WHAT THE EXERCISE ASKS. Below are the records; collect from them each line containing the string "srai".

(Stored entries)
__________

-- ==== Sys2Proof/Tests/Slice0.lean ====
section
/-! SUPPORT. Tests by evaluation. Every expected result is from spec/95_test_vectors.md (its section is named) or from the rule
named; none is the model's own answer. The last part shows, for each statement with hypotheses, a concrete case that meets
them. -/

namespace Sys2Proof.Tests

open Sys2Proof.Machine

/-! ## The bed: one word at the pc, DATA_REGION 0x1000 to 0x1007 with given bytes, some registers set -/

def bed (pc w : Word) (regs : List (RegIdx × Word)) (bytes : List Byte) : State :=
  regs.foldl (fun s p => s.writeReg p.1 p.2)
    (State.boot ⟨pc, [w], Config.defaultEndPc pc [w], [⟨0x1000, 8⟩]⟩ pc (Vector.replicate 31 0#32)
      (Memory.putBytes [] 0x1000 bytes))

/-- After a step that goes on: a register and the pc. -/
def regAfter (s : State) (r : RegIdx) : Option (Word × Word) :=
  match step s with
  | .next t => if t.status = .running then some (t.readReg r, t.pc) else none
  | _       => none

/-- After a step that goes on: the data bytes 0x1000 to 0x1007 and the pc. -/
def bytesAfter (s : State) : Option (List Byte × Word) :=
  match step s with
  | .next t => if t.status = .running then some ((List.range 8).map (fun k => t.readByte (0x1000 + k)), t.pc) else none
  | _       => none

/-- After any step: the status and the pc. -/
def statusAfter (s : State) : Option (Status × Word) :=
  match step s with
  | .next t => some (t.status, t.pc)
  | _       => none

/-- The state `exec` answers. -/
def after (i : Instr) (s : State) : State :=
  match exec i s with
  | .next t => t
  | _       => s

/-- The data of section 2.4. -/
def loadBytes : List Byte := [0x80, 0xFF, 0x7F, 0x01, 0x44, 0x33, 0x22, 0x91]

/-- The data of section 2.6. -/
def storeBytes : List Byte := [0xEE, 0xEE, 0xEE, 0xEE, 0xEE, 0xEE, 0xEE, 0xEE]

/-! ## WellFormed: each check refuses an ill-formed term (R85, R241) -/

theorem test_wf_refuses_i_too_large : (Instr.addi 5#5 6#5 2048#32).wf = false := by decide
theorem test_wf_refuses_s_too_small : (Instr.sw 6#5 7#5 0xFFFFF7FF#32).wf = false := by decide
theorem test_wf_refuses_b_odd : (Instr.beq 6#5 7#5 1#32).wf = false := by decide
theorem test_wf_refuses_b_too_large : (Instr.beq 6#5 7#5 4096#32).wf = false := by decide
theorem test_wf_refuses_u_low_bits : (Instr.lui 5#5 1#32).wf = false := by decide
theorem test_wf_refuses_j_odd : (Instr.jal 1#5 1#32).wf = false := by decide
theorem test_wf_refuses_j_too_large : (Instr.jal 1#5 1048576#32).wf = false := by decide
theorem test_wf_refuses_prog_base : Launch.wf ⟨2#32, [], 0#32, []⟩ = false := by decide
theorem test_wf_refuses_end_pc : Launch.wf ⟨0#32, [], 2#32, []⟩ = false := by decide
theorem test_wf_refuses_wrapping_image : Launch.wf ⟨0xFFFFFFFC#32, [0#32, 0#32], 0#32, []⟩ = false := by decide
theorem test_inv_refuses_unsorted_memory : ¬ Memory.wf [(1, 0#8), (0, 0#8)] := by decide
theorem test_inv_refuses_memory_outside : ¬ Memory.wf [(2 ^ 32, 0#8)] := by decide

/-! ## Decode: for every constructor a word the spec writes out -/

/-- section 2.1. -/
theorem test_decode_register_register :
    decode 0x007302B3#32 = .ok (.add 5#5 6#5 7#5) ∧
    decode 0x407302B3#32 = .ok (.sub 5#5 6#5 7#5) ∧
    decode 0x007312B3#32 = .ok (.sll 5#5 6#5 7#5) ∧
    decode 0x007322B3#32 = .ok (.slt 5#5 6#5 7#5) ∧
    decode 0x007332B3#32 = .ok (.sltu 5#5 6#5 7#5) ∧
    decode 0x007342B3#32 = .ok (.xor 5#5 6#5 7#5) ∧
    decode 0x007352B3#32 = .ok (.srl 5#5 6#5 7#5) ∧
    decode 0x407352B3#32 = .ok (.sra 5#5 6#5 7#5) ∧
    decode 0x007362B3#32 = .ok (.or 5#5 6#5 7#5) ∧
    decode 0x007372B3#32 = .ok (.and 5#5 6#5 7#5) := by
  decide

/-- section 2.1: the encoder gives the same words. -/
theorem test_encode_register_register :
    encode (.add 5#5 6#5 7#5) = 0x007302B3#32 ∧
    encode (.sub 5#5 6#5 7#5) = 0x407302B3#32 ∧
    encode (.sll 5#5 6#5 7#5) = 0x007312B3#32 ∧
    encode (.slt 5#5 6#5 7#5) = 0x007322B3#32 ∧
    encode (.sltu 5#5 6#5 7#5) = 0x007332B3#32 ∧
    encode (.xor 5#5 6#5 7#5) = 0x007342B3#32 ∧
    encode (.srl 5#5 6#5 7#5) = 0x007352B3#32 ∧
    encode (.sra 5#5 6#5 7#5) = 0x407352B3#32 ∧
    encode (.or 5#5 6#5 7#5) = 0x007362B3#32 ∧
    encode (.and 5#5 6#5 7#5) = 0x007372B3#32 := by
  decide

/-- sections 2.2 and 2.3. -/
theorem test_decode_immediate :
    decode 0x80030293#32 = .ok (.addi 5#5 6#5 0xFFFFF800#32) ∧
    decode 0x7FF32293#32 = .ok (.slti 5#5 6#5 0x7FF#32) ∧
    decode 0x80033293#32 = .ok (.sltiu 5#5 6#5 0xFFFFF800#32) ∧
    decode 0x0FF34293#32 = .ok (.xori 5#5 6#5 0xFF#32) ∧
    decode 0x0F036293#32 = .ok (.ori 5#5 6#5 0xF0#32) ∧
    decode 0xFF037293#32 = .ok (.andi 5#5 6#5 0xFFFFFFF0#32) ∧
    decode 0x01F31293#32 = .ok (.slli 5#5 6#5 31#5) ∧
    decode 0x00435293#32 = .ok (.srli 5#5 6#5 4#5) ∧
    decode 0x41F35293#32 = .ok (.srai 5#5 6#5 31#5) := by
  decide

/-- sections 2.2 and 2.3: the encoder gives the same words. -/
theorem test_encode_immediate :
    encode (.addi 5#5 6#5 0xFFFFF800#32) = 0x80030293#32 ∧
    encode (.slti 5#5 6#5 0x7FF#32) = 0x7FF32293#32 ∧
    encode (.sltiu 5#5 6#5 0xFFFFF800#32) = 0x80033293#32 ∧
    encode (.xori 5#5 6#5 0xFF#32) = 0x0FF34293#32 ∧
    encode (.ori 5#5 6#5 0xF0#32) = 0x0F036293#32 ∧
    encode (.andi 5#5 6#5 0xFFFFFFF0#32) = 0xFF037293#32 ∧
    encode (.slli 5#5 6#5 31#5) = 0x01F31293#32 ∧
    encode (.srli 5#5 6#5 4#5) = 0x00435293#32 ∧
    encode (.srai 5#5 6#5 31#5) = 0x41F35293#32 := by
  decide

/-- sections 2.4 and 2.5. -/
theorem test_decode_loads_and_jalr :
    decode 0xFFF30283#32 = .ok (.lb 5#5 6#5 0xFFFFFFFF#32) ∧
    decode 0x00231283#32 = .ok (.lh 5#5 6#5 2#32) ∧
    decode 0x80032283#32 = .ok (.lw 5#5 6#5 0xFFFFF800#32) ∧
    decode 0x00734283#32 = .ok (.lbu 5#5 6#5 7#32) ∧
    decode 0x00635283#32 = .ok (.lhu 5#5 6#5 6#32) ∧
    decode 0x00830367#32 = .ok (.jalr 6#5 6#5 8#32) := by
  decide

/-- sections 2.4 and 2.5: the encoder gives the same words. -/
theorem test_encode_loads_and_jalr :
    encode (.lb 5#5 6#5 0xFFFFFFFF#32) = 0xFFF30283#32 ∧
    encode (.lh 5#5 6#5 2#32) = 0x00231283#32 ∧
    encode (.lw 5#5 6#5 0xFFFFF800#32) = 0x80032283#32 ∧
    encode (.lbu 5#5 6#5 7#32) = 0x00734283#32 ∧
    encode (.lhu 5#5 6#5 6#32) = 0x00635283#32 ∧
    encode (.jalr 6#5 6#5 8#32) = 0x00830367#32 := by
  decide

/-- section 2.6. -/
theorem test_decode_stores :
    decode 0x007301A3#32 = .ok (.sb 6#5 7#5 3#32) ∧
    decode 0x00731323#32 = .ok (.sh 6#5 7#5 6#32) ∧
    decode 0x7E732FA3#32 = .ok (.sw 6#5 7#5 0x7FF#32) := by
  decide

/-- section 2.6: the encoder gives the same words. -/
theorem test_encode_stores :
    encode (.sb 6#5 7#5 3#32) = 0x007301A3#32 ∧
    encode (.sh 6#5 7#5 6#32) = 0x00731323#32 ∧
    encode (.sw 6#5 7#5 0x7FF#32) = 0x7E732FA3#32 := by
  decide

__________

REPLY.
    decode 0x41F35293#32 = .ok (.srai 5#5 6#5 31#5) := by
    encode (.srai 5#5 6#5 31#5) = 0x41F35293#32 := by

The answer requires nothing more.